Once set up, iucn_sim will be installed in your standard path, so you can simply type iucn_sim in your command line (use Anaconda Powershell Prompt if you are a Windows user) to call the program. (Again: If you installed iucn_sim in a separate environment, first connect to the environment by typing conda activate iucn_sim_env to be able to use iucn_sim).

  • iucn_sim -h --> Open help page showing available functions

  • iucn_sim get_iucn_data -h --> Open help page for specific function

The -h command will show and explain all available flags for each specific iucn_sim function.

Here is a graphic overview of the main functions of iucn_sim. See the tutorial below for how to apply these function on example data.

iucn_sim tutorial

To fully understand the methodology behind iucn_sim we recommend you to have a look at the published iucn_sim manuscript at https://doi.org/10.1111/ecog.05110 (Andermann et al., 2021).

In the following tutorial we will predict future extinctions and extinction rates for all species of the order Carnivora (target species list).
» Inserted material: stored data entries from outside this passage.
/-- The value of every register after a cold reset (R11). -/
def regReset (a : Nat) : Word :=
  BitVec.ofNat 64 <|
    if a < 0x200005000000 then sidebandReset a
    else if a < 0x200020000000 then memReset a
    else if a < 0x200030000000 then rdReset ((a - rdBase 0) / 0x4000000) ((a - rdBase 0) % 0x4000000)
    else if a < 0x200031300000 then vlReset ((a - vlBase 0) / 0x100000) ((a - vlBase 0) % 0x100000)
    else if a < 0x200100000000 then 0
    else if a < 0x200109000000 then coreReset ((a - coreBase 0) / 0x100000) ((a - coreBase 0) % 0x100000)
    else 0

end Sys2Proof.Machine
end

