-- ==== Sys2Proof/Machine/Flags.lean ====
section
/-!
DEFINITION. The sticky flags of a core's VX (R33, R115); the flags of one operation are `Flags` of Formats.lean.
-/
namespace Sys2Proof.Machine

/-- ORs sticky flags into VX_FLAGS (R33, R115). -/
def raiseFlags (p : Nat) (f : Flags) (s : State) : State :=
  s.setWord (vxBase p) (s.word (vxBase p) ||| BitVec.ofNat 64 f.toNat)

end Sys2Proof.Machine
end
We will use the the whole class Mammalia as reference group. In iucn_sim the target species list contains a list of species names for which you want to simulate future extinctions. The reference group on the other hand is a group of species which are being used to estimate status transition rates (i.e. the rates of how often species change from one IUCN status to another) based on the IUCN history of the group. This reference group should be sufficiently large (>1,000 species) to increase the accuracy of the estimated transition rates.
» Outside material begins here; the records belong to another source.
/-- Paths to another board, by its board entry (R278). -/
def uplinkPaths (s : State) (e dst : Nat) : List (Path × Nat) :=
  (List.range 4).filterMap (fun p =>
    if elemDead s s.node (15 + p) || elemDead s dst (15 + p) then none
    else some (Path.up (15 + p), bitsOf e (4 * p) 4 * portWidth s (15 + p)))

/-- The spray set of a destination under a table (R278); empty where the entry is not VALID. -/
def spraySet (s : State) (r : RouteTab) (dst : Nat) : List (Path × Nat) :=
  if dst = s.node then [(.own, 1)]
  else if dst / 16 = s.node / 16 then
    (if bitOf (r.l (dst % 16)) 24 then (boardPaths s (r.l (dst % 16)) dst).filter (fun p => p.2 != 0) else [])
  else if bitOf (r.b (dst / 16)) 16 then (uplinkPaths s (r.b (dst / 16)) dst).filter (fun p => p.2 != 0) else []

/-- The one path of engine `k`'s plane: UPk, while it is UP (R213, R218). -/
def planeSet (s : State) (k : Nat) : List (Path × Nat) :=
  if portWidth s (15 + k) = 0 || elemDead s s.node (15 + k) then [] else [(.up (15 + k), portWidth s (15 + k))]

/-- The paths to a pair's far end under the current table. -/
def pathSet (s : State) (plane : Bool) (k node : Nat) : List (Path × Nat) :=
  if plane || node == swNode then planeSet s k else spraySet s s.vt.rcur node

/-- The path in a list with the greatest credit, the first among equals. -/
def bestPath : List (Path × Nat × Int) → Option (Path × Nat × Int)
  | [] => none
  | p :: ps =>
    match bestPath ps with
    | none => some p
    | some q => if p.2.2 < q.2.2 then some q else some p

/-- Smooth weighted round robin (R279): the path taken and the credits after it. A changed set starts from zero. -/
def wrrPick (set : List (Path × Nat)) (cur : List (Path × Nat × Int)) : Option (Path × List (Path × Nat × Int)) :=
  let base := if cur.map (fun p => (p.1, p.2.1)) = set then cur else set.map (fun p => (p.1, p.2, (0 : Int)))
  let total : Int := (base.foldl (fun a p => a + p.2.1) 0 : Nat)
  let up := base.map (fun p => (p.1, p.2.1, p.2.2 + (p.2.1 : Int)))
  match bestPath up with
  | none => none
  | some b => some (b.1, up.map (fun p => if p.1 = b.1 then (p.1, p.2.1, p.2.2 - total) else p))

/-- A packet has come in and waits to be processed by the engine of its stream. -/
def arrive (v : Via) (p : Packet) (s : State) : State :=
  { (s.count (VT_RX_PKTS_COUNT p.h.stream) 1) with vt := { s.vt with recv := s.vt.recv ++ [(v, p)] } }

/-- Sends a packet on a path. A node under NODE_DOWN gets nothing (R289). -/
def transmit (k : Nat) (path : Path) (p : Packet) (s : State) : State :=
  if s.vt.down.contains p.h.dst then s
  else
    let t := s.count (VT_TX_PKTS_COUNT k) 1
    match path.port with
    | none => arrive .own p t
    | some n => toPort n p t

/-- Sends a packet that is not sequenced to the far end of a pair: any path of the set, a free choice (log entry 14). -/
def sendFree (k node : Nat) (p : Packet) (s : State) : State :=
  let set := pathSet s false k node
  if set.isEmpty then s
  else
    let d := s.drawWord
    match set[d.1.toNat % set.length]? with
    | some q => transmit k q.1 p d.2
    | none => s

/-! Contexts and completion. -/

/-- PSN order modulo 2^32: whether `a` is before `b`. -/
def psnLt (a b : Nat) : Bool := let d := (b + 2 ^ 32 - a) % 2 ^ 32; d != 0 && decide (d < 2 ^ 31)

/-- The send context of a pair that is not closing. -/
def sendCtx (s : State) (k node : Nat) : Option SendCtx := s.vt.send.find? (fun c => c.k == k && c.node == node)

/-- Counts packets last sent under the old epoch and unacknowledged (R284). -/
def oldInflight (s : State) : Nat :=
  s.vt.send.foldl (fun a c => a + (c.out.filter (fun o => !o.acked && o.pkt.h.epoch == s.get (VT_EPOCH_OLD c.k))).length) 0

/-- Shows VT_OLD_INFLIGHT on the four engines (R284): the count while the headland window is open. -/
def showInflight (s : State) : State :=
  (List.range 4).foldl (fun t k => t.set (VT_OLD_INFLIGHT_COUNT k) (if t.flag (VT_EPOCH_WINDOW k) then oldInflight s else 0)) s

/-- VT_OLD_INFLIGHT follows the send contexts while the window is open. -/
def noteInflight (s : State) : State := if s.flag (VT_EPOCH_WINDOW 0) then showInflight s else s

/-- Replaces the send context of a pair. -/
def putSend (c : SendCtx) (s : State) : State :=
  noteInflight { s with vt := { s.vt with send := s.vt.send.map (fun d => if d.k == c.k && d.node == c.node then c else d) } }

/-- Removes the send context of a pair. -/
def dropSend (k node : Nat) (s : State) : State :=
  if s.vt.send.any (fun d => d.k == k && d.node == node) then
    let t := { s with vt := { s.vt with send := s.vt.send.filter (fun d => !(d.k == k && d.node == node)) } }
    noteInflight (t.set (VT_STATUS_SCTX k) (s.get (VT_STATUS_SCTX k) - 1))
  else s

/-- The credits of every context whose set or a weight of it has changed go back to zero (R279). -/
def refreshSpray (s : State) : State :=
  { s with vt := { s.vt with send := s.vt.send.map (fun c =>
      let set := pathSet s false c.k c.node
      if c.spray.map (fun p => (p.1, p.2.1)) = set then c else { c with spray := set.map (fun p => (p.1, p.2, (0 : Int))) }) } }

/-- The path of a transmission (R279), and the context with its credits after it: a packet of one plane takes UPk and
moves no credit. -/
def pickPath (s : State) (plane : Bool) (c : SendCtx) : Option (Path × SendCtx) :=
  let set := pathSet s plane c.k c.node
  if plane then (match set with | q :: _ => some (q.1, c) | [] => none)
  else
    match wrrPick set c.spray with
    | none => none
    | some (path, cur) => some (path, { c with spray := cur })

/-- A MOVE request has completed (R267, R273): DONECTR advances when the last one has, and none failed. -/
def xferStep (xid status : Nat) (s : State) : State :=
  match s.vt.xfers.find? (fun x => x.xid == xid) with
  | none => s
  | some x =>
    let y := { x with left := x.left - 1, bad := x.bad || status != 0 }
    let rest := s.vt.xfers.filter (fun z => z.xid != xid)
    if y.left = 0 then
      let t := { s with vt := { s.vt with xfers := rest } }
      if y.bad || !y.en || coreFenced s y.core then t else arriveInc y.core y.ctr y.inc t
    else { s with vt := { s.vt with xfers := rest ++ [y] } }

/-- A request completes at its issuer with a STATUS and a result (R268, R273, R275). -/
def completeReq (k : Nat) (agent : Agent) (status res psn gen : Nat) (s : State) : State :=
  match agent with
  | .move x => xferStep x status s
  | .none => s
  | _ => { s with vt := { s.vt with done := s.vt.done ++ [⟨agent, k, status, res, psn, gen⟩] } }

/-- Writes a LOAD's data, or error values, where the load lands (R266, R275, R281). -/
def landLoad (land : Option (Nat × Nat)) (bs : List Byte) (s : State) : State :=
  match land with
  | some (p, a) => if coreFenced s p then s else storeBytes (csOffset p a) bs s
  | none => s

/-- A request refused at its source (R266, R278): it completes as a refused request does. -/
def refuseAtSource (k : Nat) (agent : Agent) (p : Packet) (land : Option (Nat × Nat)) (code : Nat) (s : State) : State :=
  let t := (vtLast k code p.h.dst p.h.offset s).raise (VT_IRQ_REFUSED k)
  let t := if p.h.kind = kLoad then landLoad land (errBytes code p.h.size) t else t
  completeReq k agent code (if p.h.kind = kLoad then errVal code else 0) 0 0 t

/-- Requests of engine `k` not completed, by number. -/
def earlierOpen (s : State) (k rid : Nat) : Bool :=
  s.vt.send.any (fun c => c.k == k && c.out.any (fun o => decide (o.rid < rid))) ||
    s.vt.waiting.any (fun w => w.k == k && decide (w.rid < rid))

/-- Whether a waiting request can be sent now (R270, R274, R277, R294). -/
def sendable (s : State) (w : WaitReq) : Bool :=
  s.flag (VT_CTRL_ENABLE w.k) && !(w.pkt.h.flagG == 1 && earlierOpen s w.k w.rid) &&
    (match sendCtx s w.k w.node with
     | some c =>
       !c.closing && decide (c.out.length < 4096) &&
         (w.pkt.h.kind != kAtomic ||
           decide ((c.out.filter (fun o => o.pkt.h.kind == kAtomic && !o.answered)).length < 256))
     | none => decide ((s.vt.send.filter (fun c => c.k == w.k)).length < 4096))

/-- The lowest PSN whose atomic result has not come back (RACK, R264). -/
def rackOf (c : SendCtx) : Nat :=
  match c.out.find? (fun o => o.pkt.h.kind == kAtomic && !o.answered) with
  | some o => o.psn
  | none => c.next

/-- The pair's context, opened with the next GEN where there is none (R270). -/
def openSend (k node : Nat) (s : State) : SendCtx × State :=
  match sendCtx s k node with
  | some c => (c, s)
  | none =>
    let key := k * 2 ^ 19 + node
    let g := Tab.get (fun _ => 0) s.vt.gens key
    let c : SendCtx := { k := k, node := node, gen := g }
    let t := { s with vt := { s.vt with send := s.vt.send ++ [c],
                                        gens := Tab.set (fun _ => 0) s.vt.gens key ((g + 1) % 256) } }
    (c, t.set (VT_STATUS_SCTX k) (s.get (VT_STATUS_SCTX k) + 1))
This tutorial uses pre-compiled IUCN data, without requiring an IUCN API key. If you plan on running iucn_sim on your own target species list and reference group, you will first need to apply for an IUCN key (see information below). However, iucn_sim has access to a range of pre-compiled reference groups, which enable processing without requiring an IUCN API key (see overview of precompiled groups here, but no need to download these, the program will find them automatically).

Required input data:

The only file you need for running this tutorial is the carnivora_gl.txt file (click on file link to download). You can find other example input files in the data/precompiled/gl_data folder in this GitHub repo, which you can download by first 1) opening them on GitHub, 2) clicking on the 'Raw' button in the top right corner of the displayed file content, and 3) copying the whole content to your text-editor. Alternatively if you have wget installed, you can download e.g. the carnivora_gl.txt file by typing wget https://raw.githubusercontent.com/tobiashofmann88/iucn_extinction_simulator/master/data/precompiled/gl_data/carnivora_gl.txt.
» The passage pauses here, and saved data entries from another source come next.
/-- Reads the entries of owned experts; none where one is refused, cannot be read or breaks R153. -/
def readMaps (k : Nat) (w : Who) (d : List Nat) : List Nat → State → Option (Tab (List Nat)) × State
  | [], s => (some [], s)
  | e :: es, s =>
    let r := unitRead w (s.get (THR_MAP_BASE_BASE k) * 64 + 64 * (tsMapIndex d + e)) 64 s
    let m := wordsOf r.2.1 8
    if r.1 ≠ 0 || (repCount m).isNone then (none, r.2.2)
    else
      match readMaps k w d es r.2.2 with
      | (some t, u) => (some ((e, m) :: t), u)
      | (none, u) => (none, u)

/-- Forgets what an earlier step of the same ring and STEP_ID has left: tokens it still missed here, and its own tokens that no
peer has taken. -/
def freshStep (k n id : Nat) (s : State) : State :=
  (List.range 4).foldl (fun t j =>
    let h := t.thr j
    if j = k then t.setThr j { h with gone := h.gone.filter (fun g => !(g.2.1 == n && g.2.2 == id)) }
    else t.setThr j { h with inToks := h.inToks.filter (fun r => !(r.src == k && r.ring == n && r.stepId == id)) }) s

/-- THR_STEP (R150): the step at HEAD of a ring starts intake. -/
def thrStep (k n : Nat) (s : State) : State :=
  let r := thrRing k n
  if (thrStepOf s k n).isSome || !ringHas r s || !s.flag (THR_CTRL_ENABLE k) then s
  else
    match readDescr (thrWho k n s) r (s.get r.head) s with
    -- a descriptor that cannot be read breaks R150 and names no JOBS: the step ends at once (log entry 15)
    | (none, t) => ringAdvance r ((ringNote r t).raise (THR_IRQ_STEP_FAIL k))
    | (some d, t) =>
      let x : ThrStep := { ring := n, words := d }
      let t := freshStep k n (tsStepId d) t
      if !stepOk t k n d then closeIntake k (x.found cThrDesc) t
      else
        match readMaps k (thrWho k n t) d (ownedExperts k d) t with
        | (some m, u) => closeIntake k { x with maps := m } u
        | (none, u) => closeIntake k (x.found cThrMap) u

def execThrStep (k : Fin 4) (n : Fin 16) (s : State) : Host.Outcome State Fault Refusal := .next (s.live (thrStep k n))

/-! Intake (R154, R155). -/

/-- Fields of a triple (R133). -/
def trToken (w0 : Nat) : Nat := bitsOf w0 0 24
def trExpert (w0 : Nat) : Nat := bitsOf w0 24 14
def trRank (w0 : Nat) : Nat := bitsOf w0 38 5
def trTenant (w0 : Nat) : Nat := bitsOf w0 43 13
def trClass (w0 : Nat) : Nat := bitsOf w0 56 1
def trLayer (w0 : Nat) : Nat := bitsOf w0 57 7
def recMark (w1 : Nat) : Bool := bitOf w1 48
def recAbort (w1 : Nat) : Bool := bitOf w1 49

/-- Appends a record to the owner's scratch (R154, R158). -/
def ownRecord (k : Nat) (x : ThrStep) (w0 w1 : Nat) (s : State) : ThrStep × State :=
  if x.own ≠ 0 then (x, s)
  else
    let d := x.words
    let i := x.recs.length
    if tsScratchBytes d < 16 * (i + 1) then (x.found cThrScratch, s)
    else
      let t := unitWrite (thrWho k x.ring s) (gaOff (tsScratch d + k * tsScratchBytes d + 16 * i)) (bytesOfWords [w0, w1]) s
      let y := { x with recs := x.recs ++ [(w0, w1)] }
      if x.recs.any (fun r => trExpert r.1 == trExpert w0 && trToken r.1 == trToken w0) then (y.found cThrRange, t) else (y, t)

/-- Whether a triple belongs in its step (R154). -/
def tripleOk (d : List Nat) (w0 : Nat) : Bool :=
  trLayer w0 == tsLayer d && decide (tsTokBase d ≤ trToken w0) && decide (trToken w0 < tsTokBase d + tsNtok d) &&
    decide (trExpert w0 < tsE d)

/-- The oldest record at the intake of die `k` that a step in progress takes, of the asked kind. -/
def intakeNext (s : State) (k : Nat) (mark : Bool) : Option (WinRec × ThrStep) :=
  match (s.win k).out.find? (fun r => thrOpen s k (recRing r.w1) (recTag r.w1)) with
  | some r => if recMark r.w1 == mark then (thrStepOf s k (recRing r.w1)).map (fun x => (r, x)) else none
  | none => none

/-- Removes the first occurrence of a record. -/
def dropRec (r : WinRec) : List WinRec → List WinRec
  | [] => []
  | q :: l => if q = r then l else q :: dropRec r l

/-- Takes a record from the intake. -/
def takeWin (k : Nat) (r : WinRec) (s : State) : State :=
  let h := s.win k
  s.setWin k { h with out := dropRec r h.out }

/-- TRIPLE (R154). -/
def tripleIn (k : Nat) (s : State) : State :=
  match intakeNext s k false with
  | none => s
  | some (r, x) =>
    let t := takeWin k r s
    let y := { x with aIn := x.aIn + 1 }
    let o := trExpert r.w0 % 4
    if y.own ≠ 0 then putStep k y t
    else if !tripleOk y.words r.w0 then putStep k (y.found cThrRange) t
    else if o = k then
      let z := ownRecord k y r.w0 r.w1 t
      putStep k z.1 z.2
    else
      let h := t.thr o
      let u := t.setThr o { h with inRecs := h.inRecs ++ [(k, r.w0, r.w1)] }
      putStep k { y with sent := Tab.set (fun _ => 0) y.sent o (Tab.get (fun _ => 0) y.sent o + 1) } u

def execTriple (k : Fin 4) (s : State) : Host.Outcome State Fault Refusal := .next (s.live (tripleIn k))

/-- END_MARKER (R155): counted toward closing intake; ABORT fails the step (R156). -/
def endMarkerIn (k : Nat) (s : State) : State :=
  match intakeNext s k true with
  | none => s
  | some (r, x) =>
    let y := { x with marks := x.marks + 1 }
    closeIntake k (if recAbort r.w1 then y.found cThrJobAbort else y) (takeWin k r s)

def execEndMarker (k : Fin 4) (s : State) : Host.Outcome State Fault Refusal := .next (s.live (endMarkerIn k))

/-- FORWARDED_RECORD (R154, R155): the oldest forwarded record whose step is in progress here. -/
def forwardedRecord (k : Nat) (s : State) : State :=
  let h := s.thr k
  match h.inRecs.zipIdx.find? (fun r => match thrStepOf s k (recRing r.1.2.2) with
      | some x => tsStepId x.words % 1024 == recTag r.1.2.2 && x.verdict.isNone
      | none => false) with
  | none => s
  | some ((src, w0, w1), i) =>
    match thrStepOf s k (recRing w1) with
    | none => s
    | some x =>
      let t := s.setThr k { h with inRecs := h.inRecs.eraseIdx i }
      let y := ownRecord k { x with got := Tab.set (fun _ => 0) x.got src (Tab.get (fun _ => 0) x.got src + 1) } w0 w1 t
      settleStep y.1 (putStep k y.1 y.2)

def execForwardedRecord (k : Fin 4) (s : State) : Host.Outcome State Fault Refusal := .next (s.live (forwardedRecord k))

/-- Whether the step in progress of its ring takes a token: the copies of one step meet in ring order (R148), so a token of the
same STEP_ID, or where none waits, that of the step which its sender holds in that ring (log entry 18). -/
def tokenFits (s : State) (k : Nat) (r : ThrTok) : Bool :=
  match thrStepOf s k r.ring with
  | some x =>
    let id := tsStepId x.words
    x.verdict.isNone && !x.toks.any (fun t => t.src == r.src) &&
      (r.stepId == id || (!(s.thr k).inToks.any (fun t => t.src == r.src && t.ring == r.ring && t.stepId == id) &&
        (match thrStepOf s r.src r.ring with | some y => tsStepId y.words == r.stepId | none => false)))
  | none => false

/-- END_OF_STEP_TOKEN (R156, R157). The code of a token with ABORT reaches this die's outcome when all four settle. -/
def endOfStepToken (k : Nat) (s : State) : State :=
  let h := s.thr k
  match h.inToks.zipIdx.find? (fun r => tokenFits s k r.1) with
  | none => s
  | some (tok, i) =>
    match thrStepOf s k tok.ring with
    | none => s
    | some x =>
      let t := s.setThr k { h with inToks := h.inToks.eraseIdx i }
      let y := { x with toks := x.toks ++ [tok] }
      let y := if tok.code = 0 && tok.digest != stepDigest x.words then y.found cThrMismatch else y
      settleStep y (putStep k y t)

def execEndOfStepToken (k : Fin 4) (s : State) : Host.Outcome State Fault Refusal := .next (s.live (endOfStepToken k))

/-- Marks the tokens that die `k` has sent for a step with the code it has failed with since: a failure on any one die fails the
step on all four (R157; log entry 18). -/
def abortTokens (k : Nat) (x : ThrStep) (code : Nat) (s : State) : State :=
  let mark := fun (r : ThrTok) => if r.src == k && r.ring == x.ring && r.stepId == tsStepId x.words && r.code == 0 then
      { r with code := code } else r
  (List.range 4).foldl (fun t j =>
    let h := t.thr j
    t.setThr j { h with inToks := h.inToks.map mark, steps := h.steps.map (fun y => { y with toks := y.toks.map mark }) }) s

/-- THR_TIMEOUT (R157): tokens are missing at the limit. A die whose intake is still open although a token has told it of the
failure ends with that token's code. -/
def thrTimeout (k n : Nat) (s : State) : State :=
  match thrStepOf s k n with
  | none => s
  | some x =>
    let told := (x.toks.find? (fun r => r.code != 0)).map (·.code)
    if x.fin || x.cut || x.verdict.isSome || (x.toks.length == 3 && (x.closed || told.isNone)) then s
    else
      let code := if x.toks.length = 3 then told.getD cThrTimeout else cThrTimeout
      let t := abortTokens k x code (failStep k x code s)
      (List.range 4).foldl (fun u j =>
        match (if j = k then none else thrStepOf u j n) with
        | some y => if y.verdict.isNone then settleStep y u else u
        | none => u) t

def execThrTimeout (k : Fin 4) (n : Fin 16) (s : State) : Host.Outcome State Fault Refusal := .next (s.live (thrTimeout k n))

/-! The cut (R158 to R162). -/

/-- Order of the priority key (R158). -/
def keyLt (a b : Nat) : Bool :=
  let k := fun w => (trClass w * 2 ^ 13 + trTenant w) * 2 ^ 24 + trToken w
  decide (k a < k b)

/-- Inserts a record at its place in key order. -/
def keyInsert (a : Nat × Nat) : List (Nat × Nat) → List (Nat × Nat)
  | [] => [a]
  | b :: l => if keyLt a.1 b.1 then a :: b :: l else b :: keyInsert a l

/-- The kept and the dropped assignments of one expert (R159). -/
def cutExpert (d : List Nat) (asg : List (Nat × Nat)) : List (Nat × Nat) × List (Nat × Nat) :=
  let sorted := asg.foldr keyInsert []
  let lc := sorted.filter (fun a => trClass a.1 == 0)
  let be := sorted.filter (fun a => trClass a.1 == 1)
  let keepLc := min lc.length (tsCap d - min be.length (tsBeMin d))
  let keepBe := min be.length (tsCap d - keepLc)
  (lc.take keepLc ++ be.take keepBe, lc.drop keepLc ++ be.drop keepBe)

/-- Replica and slot of each kept assignment (R159). -/
def place (d : List Nat) (r : Nat) : Tab Nat → List (Nat × Nat) → List ((Nat × Nat) × Nat × Nat)
  | _, [] => []
  | rank, a :: l =>
    let q := trToken a.1 % r
    let n := Tab.get (fun _ => 0) rank q
    (a, q, tsSeg d * tsCap d + n) :: place d r (Tab.set (fun _ => 0) rank q (n + 1)) l

/-- One entry of the assignment table (R161). -/
def assignEntry (a : Nat × Nat) (state node lcore slot replica : Nat) : List Nat :=
  [putF node 0 18 + putF lcore 18 7 + putF slot 25 13 + putF (trExpert a.1) 38 14 + putF replica 52 2 + putF state 54 2,
   bitsOf a.2 0 32]

/-- Writes an entry. -/
def putEntry (k : Nat) (x : ThrStep) (a : Nat × Nat) (e : List Nat) (s : State) : State :=
  let d := x.words
  writeWords (thrWho k x.ring s) (tsAssign d + 16 * ((trToken a.1 - tsTokBase d) * tsK d + trRank a.1)) e s

/-- Counts a drop or a NOMAP assignment for its tenant (R162). -/
def tenantDrop (k : Nat) (a : Nat × Nat) (s : State) : State :=
  s.countSat (if trClass a.1 = 0 then THR_TDROP_LC k (trTenant a.1) else THR_TDROP_BE k (trTenant a.1)) 1

/-- Writes an expert's drop count and touch bit (R161): an owner changes its own experts' bits of a byte alone. -/
def expertOut (k : Nat) (x : ThrStep) (e drops : Nat) (touched : Bool) (s : State) : State :=
  let d := x.words
  let w := thrWho k x.ring s
  let t := unitWrite w (gaOff (tsDrop d + 4 * e)) (toBytes 4 drops) s
  let a := gaOff (tsTouch d + e / 8)
  let b := (t.byte a).toNat
  let v := if touched then b ||| 2 ^ (e % 8) else b &&& (255 - 2 ^ (e % 8))
  unitWrite w a [BitVec.ofNat 8 v] t

/-- One owned expert (R153, R159 to R161). -/
def cutOne (k e : Nat) (r : ThrStep × State) : ThrStep × State :=
  let x := r.1
  let asg := x.recs.filter (fun a => trExpert a.1 == e)
  let m := Tab.get (fun _ => []) x.maps e
  match repCount m with
  | some 0 | none =>
    let t := asg.foldl (fun u a => tenantDrop k a (putEntry k x a (assignEntry a 3 0 0 0 0) u)) r.2
    ({ x with nomap := x.nomap + asg.length }, expertOut k x e 0 false t)
  | some n =>
    let c := cutExpert x.words asg
    let ps := place x.words n [] c.1
    let t := ps.foldl (fun u p => putEntry k x p.1
      (assignEntry p.1 1 (bitsOf (repW0 m p.2.1) 0 18) (bitsOf (repW0 m p.2.1) 18 7) p.2.2 p.2.1) u) r.2
    let t := c.2.foldl (fun u a => tenantDrop k a (putEntry k x a (assignEntry a 2 0 0 0 0) u)) t
    let man := (List.range n).map (fun q =>
      ({ node := bitsOf (repW0 m q) 0 18, lcore := bitsOf (repW0 m q) 18 7, ctr := bitsOf (repW0 m q) 25 10,
         manctr := bitsOf (repW0 m q) 35 10, region := bitsOf (repW1 m q) 0 19,
         count := (ps.filter (fun p => p.2.1 == q)).length } : ManRec))
    let rows := ps.map (fun p =>
      ({ cls := trClass p.1.1, tenant := trTenant p.1.1, token := trToken p.1.1, expert := e, replica := p.2.1, slot := p.2.2,
         node := bitsOf (repW0 m p.2.1) 0 18, lcore := bitsOf (repW0 m p.2.1) 18 7, ctr := bitsOf (repW0 m p.2.1) 25 10,
         manctr := bitsOf (repW0 m p.2.1) 35 10, region := bitsOf (repW1 m p.2.1) 0 19 } : RowRec))
    ({ x with kept := x.kept + c.1.length, dropLc := x.dropLc + (c.2.filter (fun a => trClass a.1 == 0)).length,
              dropBe := x.dropBe + (c.2.filter (fun a => trClass a.1 == 1)).length, mans := x.mans ++ man, rows := x.rows ++ rows },
      expertOut k x e c.2.length (!c.1.isEmpty) t)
This carnivora_gl.txt file contains a list of all Carnivora species (IUCN 2019-v2), including 100 generation length (GL) estimates for each species (scaled in years). The purpose of having 100 estimates per species is to include the uncertainty of the GL value for those species where missing GL data was modeled based on phylogenetic imputation.

I recommend you create a folder on your Desktop and enter that folder via the command line, by typing cd /PATH/TO/MY/DESKTOP/FOLDER (replace /PATH/TO/MY/DESKTOP/FOLDER with the path to the folder you created on your Desktop). Store the downloaded carnivora_gl.txt file in this folder. now you are ready to start the tutorial.

Get IUCN data:

All following commands in this tutorial assume that you are running them from the folder where you stored your carnivora_gl.txt input file! For this purpose make sure you first navigate to that folder with your command line by typing cd /PATH/TO/MY/DESKTOP/FOLDER (but replace /PATH/TO/MY/DESKTOP/FOLDER with real path, see above).

The first step is downloading all available IUCN data with iucn_sim, which includes the IUCN history of the reference group, the current status information for all species in the target species list, and a list of possibly extinct species belonging to the reference group. Note that you normally need to provide an IUCN API key for this to work (--iucn_key), except if you use one of the precompiled reference groups as we do in this example (see available groups at data/precompiled/gl_data).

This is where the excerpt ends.